POJ 2010 Moo University - Financial Aid (贪心+优先队列)

   Moo University - Financial Aid

Time Limit: 1000MS		Memory Limit: 30000K
Total Submissions: 16581		Accepted: 4909

Description

Bessie noted that although humans have many universities they can attend, cows have none. To remedy this problem, she and her fellow cows formed a new university called The University of Wisconsin-Farmside,"Moo U" for short.

Not wishing to admit dumber-than-average cows, the founders created an incredibly precise admission exam called the Cow Scholastic Aptitude Test (CSAT) that yields scores in the range 1..2,000,000,000.

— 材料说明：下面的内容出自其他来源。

theorem tV1 : Instr.vexp2 = Instr.vexp2 ∨ Instr.vexp2 = Instr.vlog2 ∨ Instr.vexp2 = Instr.vrcp ∨ Instr.vexp2 = Instr.vrsqrt := .inl rfl
theorem tV2 : Instr.vlog2 = Instr.vexp2 ∨ Instr.vlog2 = Instr.vlog2 ∨ Instr.vlog2 = Instr.vrcp ∨ Instr.vlog2 = Instr.vrsqrt := .inr (.inl rfl)
theorem tV3 : Instr.vrcp = Instr.vexp2 ∨ Instr.vrcp = Instr.vlog2 ∨ Instr.vrcp = Instr.vrcp ∨ Instr.vrcp = Instr.vrsqrt := .inr (.inr (.inl rfl))
theorem tV4 : Instr.vrsqrt = Instr.vexp2 ∨ Instr.vrsqrt = Instr.vlog2 ∨ Instr.vrsqrt = Instr.vrcp ∨ Instr.vrsqrt = Instr.vrsqrt := .inr (.inr (.inr rfl))
theorem tPhys : ∀ (i j : Nat), i < 256 → j < 256 → Cu.phys (State.cu w24_44 0) i = Cu.phys (State.cu w24_44 0) j → i = j := by
  have h : (State.cu w24_44 0).rowMap = [] := by rfl
  intro i j _ _ e
  simpa [Cu.phys, h, tget] using e
theorem tServ1 : ∀ (j : Nat), Spring.serves (State.spring (tLight (tSpr LaserSt.serving [])) 0) j = some 5 → j = 5 := by
  intro j h; simpa [Spring.serves, show (State.spring (tLight (tSpr LaserSt.serving [])) 0).failedLines = [] from rfl, show (State.spring (tLight (tSpr LaserSt.serving [])) 0).source = [] from rfl, tget] using h
theorem tServ2 : ∀ (j : Nat), Spring.serves (State.spring (tLight (tSpr LaserSt.warning [])) 0) j = some 5 → j = 5 := by
  intro j h; simpa [Spring.serves, show (State.spring (tLight (tSpr LaserSt.warning [])) 0).failedLines = [] from rfl, show (State.spring (tLight (tSpr LaserSt.warning [])) 0).source = [] from rfl, tget] using h
theorem tServ3 : ∀ (j : Nat), Spring.serves (State.spring (tLight (tSpr LaserSt.prewarm [(5, some 1)])) 0) j = some 5 → j = 5 := by
  intro j h; simpa [Spring.serves, show (State.spring (tLight (tSpr LaserSt.prewarm [(5, some 1)])) 0).failedLines = [] from rfl, show (State.spring (tLight (tSpr LaserSt.prewarm [(5, some 1)])) 0).source = [] from rfl, tget] using h
theorem tServ4 : ∀ (j : Nat), Spring.serves (State.spring (tLight tNoSpare) 0) j = some 5 → j = 5 := by
  intro j h; simpa [Spring.serves, show (State.spring (tLight tNoSpare) 0).failedLines = [] from rfl, show (State.spring (tLight tNoSpare) 0).source = [] from rfl, tget] using h
theorem tB1 : 100 * tB < 120 * Config.laserBaseline (80 * 0 + 5) := by simp only [tB, Config.laserBaseline, Nat.mul_zero, Nat.zero_add]; omega
theorem tB2 : 120 * Config.laserBaseline (80 * 0 + 5) ≤ 100 * (tB * 5 / 4) := by simp only [tB, Config.laserBaseline, Nat.mul_zero, Nat.zero_add]; omega
theorem tB3 : 100 * (tB * 5 / 4) < 130 * Config.laserBaseline (80 * 0 + 5) := by simp only [tB, Config.laserBaseline, Nat.mul_zero, Nat.zero_add]; omega
theorem tB4 : 130 * Config.laserBaseline (80 * 0 + 5) ≤ 100 * (tB * 133 / 100) := by simp only [tB, Config.laserBaseline, Nat.mul_zero, Nat.zero_add]; omega
theorem tB5 : 100 * (tB * 133 / 100) < 135 * Config.laserBaseline (80 * 0 + 5) := by simp only [tB, Config.laserBaseline, Nat.mul_zero, Nat.zero_add]; omega
theorem tB6 : 135 * Config.laserBaseline (80 * 0 + 5) ≤ 100 * (2 * tB) := by simp only [tB, Config.laserBaseline, Nat.mul_zero, Nat.zero_add]; omega
theorem tB7 : 150 * Config.laserBaseline (80 * 0 + 5) ≤ 100 * (2 * tB) := by simp only [tB, Config.laserBaseline, Nat.mul_zero, Nat.zero_add]; omega
theorem tMed1 : ∀ (m : Int), State.nearMedian2 (State.setSensor w30_36 255 { reading := -Int.ofNat 240, state := (State.sensor w30_36 255).state, cause := (State.sensor w30_36 255).cause, value := (State.sensor w30_36 255).value, lastGood := (State.sensor w30_36 255).lastGood, offset := (State.sensor w30_36 255).offset, apart := (State.sensor w30_36 255).apart, phase1 := (State.sensor w30_36 255).phase1, hotTick := (State.sensor w30_36 255).hotTick : Sensor }) 255 = some m → Int.natAbs (Int.ofNat 2 * -Int.ofNat 240 - m) ≤ 480 := by
  intro m h
  have hl : ∀ kv ∈ w30_36.nrg.sensors, kv.1 = 255 := by decide +kernel
  have := nearMedian2_bounds _ 255 (-240) 0 m (fun j => by
    by_cases e : j = 255
    · subst e; rw [show (State.sensor (State.setSensor w30_36 255 _) 255) = _ from tget_tset_self ..]; decide
    · rw [show (State.sensor (State.setSensor w30_36 255 _) j) = _ from tget_tset_ne _ _ _ _ _ _ e,
        tget_of_not_listed _ _ _ fun kv hk q => e (q.symm.trans (hl kv hk))]
      decide) h
  show Int.natAbs (2 * (-240) - m) ≤ 480
  omega
theorem tMed2 : ∀ (m : Int), State.nearMedian2 (State.setSensor tUp 255 { reading := Int.ofNat 240, state := (State.sensor tUp 255).state, cause := (State.sensor tUp 255).cause, value := (State.sensor tUp 255).value, lastGood := (State.sensor tUp 255).lastGood, offset := (State.sensor tUp 255).offset, apart := (State.sensor tUp 255).apart, phase1 := (State.sensor tUp 255).phase1, hotTick := (State.sensor tUp 255).hotTick : Sensor }) 255 = some m → Int.natAbs (Int.ofNat 2 * Int.ofNat 240 - m) ≤ 480 := by
  intro m h
  have hl : tUp.nrg.sensors = [] := by rfl
  have := nearMedian2_bounds _ 255 0 240 m (fun j => by
    by_cases e : j = 255
    · subst e; rw [show (State.sensor (State.setSensor tUp 255 _) 255) = _ from tget_tset_self ..]; decide
    · rw [show (State.sensor (State.setSensor tUp 255 _) j) = _ from tget_tset_ne _ _ _ _ _ _ e, hl]
      exact (by decide : (0 : Int) ≤ Sensor.reset.reading ∧ Sensor.reset.reading ≤ 240)) h
  show Int.natAbs (2 * 240 - m) ≤ 480
  omega
theorem tNoOwn : ∀ (p : Nat), noOwn (State.setRb (State.writeMem tFab 0 [1#8]) Reg.KEY_READY 1 true) p := by
  intro p
  by_cases e : p = 15
  · subst e; decide +kernel
  · have hl : ∀ kv ∈ tFab.ports, kv.1 = 15 := by decide +kernel
    have hp : (State.setRb (State.writeMem tFab 0 [1#8]) Reg.KEY_READY 1 true).port p = Port.reset :=
      tget_of_not_listed _ _ _ fun kv hk q => e (q.symm.trans (hl kv hk))
    have hw : tFab.fab.waiting = [] := by rfl
    simp [noOwn, hp, hw, Port.reset]
theorem tBlk1 : State.blkOk (tPage 9 4 (tRunsB (tBlk (tEvict 1 0)))) (PageAt.blk (State.pageAt (tPage 9 4 (tRunsB (tBlk (tEvict 1 0)))) 3 (State.wslot (tPage 9 4 (tRunsB (tBlk (tEvict 1 0)))) 3 (wbSlot (tBlk (tEvict 1 0)).bytes)) 0 3) 5) 32 (PageAt.trl (State.pageAt (tPage 9 4 (tRunsB (tBlk (tEvict 1 0)))) 3 (State.wslot (tPage 9 4 (tRunsB (tBlk (tEvict 1 0)))) 3 (wbSlot (tBlk (tEvict 1 0)).bytes)) 0 3) 5) = true := by decide +kernel
theorem tBlk2 : State.blkOk (tPage 9 4 (tRunsB (tBlk (tEvict 2 0)))) (PageAt.blk (State.pageAt (tPage 9 4 (tRunsB (tBlk (tEvict 2 0)))) 3 (State.wslot (tPage 9 4 (tRunsB (tBlk (tEvict 2 0)))) 3 (wbSlot (tBlk (tEvict 2 0)).bytes)) 0 3) 5) 32 (PageAt.trl (State.pageAt (tPage 9 4 (tRunsB (tBlk (tEvict 2 0)))) 3 (State.wslot (tPage 9 4 (tRunsB (tBlk (tEvict 2 0)))) 3 (wbSlot (tBlk (tEvict 2 0)).bytes)) 0 3) 5) = true := by decide +kernel
theorem tBlk3 : State.blkOk (tPage 9 4 (tRunsB (tBlk tRequant))) (PageAt.blk (State.pageAt (tPage 9 4 (tRunsB (tBlk tRequant))) 3 (State.wslot (tPage 9 4 (tRunsB (tBlk tRequant))) 3 (wbSlot (tBlk tRequant).bytes)) 0 3) 5) 32 (PageAt.trl (State.pageAt (tPage 9 4 (tRunsB (tBlk tRequant))) 3 (State.wslot (tPage 9 4 (tRunsB (tBlk tRequant))) 3 (wbSlot (tBlk tRequant).bytes)) 0 3) 5) = true := by decide +kernel
theorem tBlk4 : State.blkOk (tPage 9 4 (tRunsB (tBlk (tEvict 0 193)))) (PageAt.blk (State.pageAt (tPage 9 4 (tRunsB (tBlk (tEvict 0 193)))) 3 (State.wslot (tPage 9 4 (tRunsB (tBlk (tEvict 0 193)))) 3 (wbSlot (tBlk (tEvict 0 193)).bytes)) 0 3) 5) 32 (PageAt.trl (State.pageAt (tPage 9 4 (tRunsB (tBlk (tEvict 0 193)))) 3 (State.wslot (tPage 9 4 (tRunsB (tBlk (tEvict 0 193)))) 3 (wbSlot (tBlk (tEvict 0 193)).bytes)) 0 3) 5) = true := by decide +kernel
theorem tBlk5 : State.blkOk (tSkPage (tRunsB (tBlk (tResum 0)))) (PageAt.blk (State.pageAt (tSkPage (tRunsB (tBlk (tResum 0)))) 3 (State.wslot (tSkPage (tRunsB (tBlk (tResum 0)))) 3 (wbSlot (tBlk (tResum 0)).bytes)) 0 3) 5) 32 (PageAt.trl (State.pageAt (tSkPage (tRunsB (tBlk (tResum 0)))) 3 (State.wslot (tSkPage (tRunsB (tBlk (tResum 0)))) 3 (wbSlot (tBlk (tResum 0)).bytes)) 0 3) 5) = true := by decide +kernel
theorem tBlk6 : State.blkOk (tSkPage (tRunsB (tBlk (tResum 0)))) (PageAt.blk (State.pageAt (tSkPage (tRunsB (tBlk (tResum 0)))) 3 (State.wslot (tSkPage (tRunsB (tBlk (tResum 0)))) 3 (wbSlot (tBlk (tResum 0)).bytes)) 0 3) 4) 2048 (PageAt.trl (State.pageAt (tSkPage (tRunsB (tBlk (tResum 0)))) 3 (State.wslot (tSkPage (tRunsB (tBlk (tResum 0)))) 3 (wbSlot (tBlk (tResum 0)).bytes)) 0 3) 4) = true :=
  blkOk_zeros _ _ _ _ _ crc_zeros_2048 (by decide +kernel) (by decide +kernel)
theorem tBlk7 : State.blkOk (tSkPage (tRunsB (tBlk (tResum 0)))) (State.pageAt (tSkPage (tRunsB (tBlk (tResum 0)))) 3 (State.wslot (tSkPage (tRunsB (tBlk (tResum 0)))) 3 (wbSlot (tBlk (tResum 0)).bytes)) 0 3).sblk 2048 (State.pageAt (tSkPage (tRunsB (tBlk (tResum 0)))) 3 (State.wslot (tSkPage (tRunsB (tBlk (tResum 0)))) 3 (wbSlot (tBlk (tResum 0)).bytes)) 0 3).strl = true :=
  blkOk_zeros _ _ _ _ _ crc_zeros_2048 (by decide +kernel) (by decide +kernel)
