/-- NOP, opcode 0x7A: R351, cycles of R142. -/
def entryNopImp7A : Entry := impliedSeq id

/-- The meaning of NOP (0x7A). -/
def execNopImp7A (s : State) : Answer := runInstr 0x7A entryNopImp7A s

/-- NOP abs,X, opcode 0x7C: R353, cycles of R148. -/
def entryNopAbsx7C (f : Fetch) : Entry := readAbsIndexedSeq f .x opNop

/-- The meaning of NOP abs,X (0x7C). -/
def execNopAbsx7C (addr16 : Addr) (s : State) : Answer := runInstr 0x7C (entryNopAbsx7C (.word addr16)) s

/-- NOP #, opcode 0x80: R352, cycles of R144. -/
def entryNopImm80 (f : Fetch) : Entry := immediateSeq f opNop

/-- The meaning of NOP # (0x80). -/
def execNopImm80 (imm8 : Byte) (s : State) : Answer := runInstr 0x80 (entryNopImm80 (.byte imm8)) s

/-- NOP #, opcode 0x82: R352, cycles of R144. -/
def entryNopImm82 (f : Fetch) : Entry := immediateSeq f opNop

/-- The meaning of NOP # (0x82). -/
def execNopImm82 (imm8 : Byte) (s : State) : Answer := runInstr 0x82 (entryNopImm82 (.byte imm8)) s

/-- NOP #, opcode 0x89: R352, cycles of R144. -/
def entryNopImm89 (f : Fetch) : Entry := immediateSeq f opNop

/-- The meaning of NOP # (0x89). -/
def execNopImm89 (imm8 : Byte) (s : State) : Answer := runInstr 0x89 (entryNopImm89 (.byte imm8)) s

/-- NOP #, opcode 0xC2: R352, cycles of R144. -/
def entryNopImmC2 (f : Fetch) : Entry := immediateSeq f opNop

/-- The meaning of NOP # (0xC2). -/
def execNopImmC2 (imm8 : Byte) (s : State) : Answer := runInstr 0xC2 (entryNopImmC2 (.byte imm8)) s

/-- NOP zp,X, opcode 0xD4: R353, cycles of R146. -/
def entryNopZpxD4 (f : Fetch) : Entry := readSeq (addrZpIndexed f .x) opNop

/-- The meaning of NOP zp,X (0xD4). -/
def execNopZpxD4 (zp8 : Byte) (s : State) : Answer := runInstr 0xD4 (entryNopZpxD4 (.byte zp8)) s

/-- NOP, opcode 0xDA: R351, cycles of R142. -/
def entryNopImpDA : Entry := impliedSeq id

/-- The meaning of NOP (0xDA). -/
def execNopImpDA (s : State) : Answer := runInstr 0xDA entryNopImpDA s

/-- NOP abs,X, opcode 0xDC: R353, cycles of R148. -/
def entryNopAbsxDC (f : Fetch) : Entry := readAbsIndexedSeq f .x opNop

/-- The meaning of NOP abs,X (0xDC). -/
def execNopAbsxDC (addr16 : Addr) (s : State) : Answer := runInstr 0xDC (entryNopAbsxDC (.word addr16)) s

/-- NOP #, opcode 0xE2: R352, cycles of R144. -/
def entryNopImmE2 (f : Fetch) : Entry := immediateSeq f opNop

/-- The meaning of NOP # (0xE2). -/
def execNopImmE2 (imm8 : Byte) (s : State) : Answer := runInstr 0xE2 (entryNopImmE2 (.byte imm8)) s

/-- NOP zp,X, opcode 0xF4: R353, cycles of R146. -/
def entryNopZpxF4 (f : Fetch) : Entry := readSeq (addrZpIndexed f .x) opNop

/-- The meaning of NOP zp,X (0xF4). -/
def execNopZpxF4 (zp8 : Byte) (s : State) : Answer := runInstr 0xF4 (entryNopZpxF4 (.byte zp8)) s

/-- NOP, opcode 0xFA: R351, cycles of R142. -/
def entryNopImpFA : Entry := impliedSeq id

/-- The meaning of NOP (0xFA). -/
def execNopImpFA (s : State) : Answer := runInstr 0xFA entryNopImpFA s

/-- NOP abs,X, opcode 0xFC: R353, cycles of R148. -/
def entryNopAbsxFC (f : Fetch) : Entry := readAbsIndexedSeq f .x opNop

/-- The meaning of NOP abs,X (0xFC). -/
def execNopAbsxFC (addr16 : Addr) (s : State) : Answer := runInstr 0xFC (entryNopAbsxFC (.word addr16)) s

/-- JAM, opcode 0x02: R354, cycles of R168. -/
def entryJam02 : Entry := jamSeq

/-- The meaning of JAM (0x02). -/
def execJam02 (s : State) : Answer := runInstr 0x02 entryJam02 s

/-- JAM, opcode 0x12: R354, cycles of R168. -/
def entryJam12 : Entry := jamSeq

/-- The meaning of JAM (0x12). -/
def execJam12 (s : State) : Answer := runInstr 0x12 entryJam12 s

/-- JAM, opcode 0x22: R354, cycles of R168. -/
def entryJam22 : Entry := jamSeq

/-- The meaning of JAM (0x22). -/
def execJam22 (s : State) : Answer := runInstr 0x22 entryJam22 s

/-- JAM, opcode 0x32: R354, cycles of R168. -/
def entryJam32 : Entry := jamSeq

/-- The meaning of JAM (0x32). -/
def execJam32 (s : State) : Answer := runInstr 0x32 entryJam32 s

/-- JAM, opcode 0x42: R354, cycles of R168. -/
def entryJam42 : Entry := jamSeq

/-- The meaning of JAM (0x42). -/
def execJam42 (s : State) : Answer := runInstr 0x42 entryJam42 s

/-- JAM, opcode 0x52: R354, cycles of R168. -/
def entryJam52 : Entry := jamSeq

/-- The meaning of JAM (0x52). -/
def execJam52 (s : State) : Answer := runInstr 0x52 entryJam52 s

/-- JAM, opcode 0x62: R354, cycles of R168. -/
def entryJam62 : Entry := jamSeq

Moo U is very expensive to attend; not all calves can afford it.In fact, most calves need some sort of financial aid (0 <= aid <=100,000). The government does not provide scholarships to calves,so all the money must come from the university's limited fund (whose total money is F, 0 <= F <= 2,000,000,000).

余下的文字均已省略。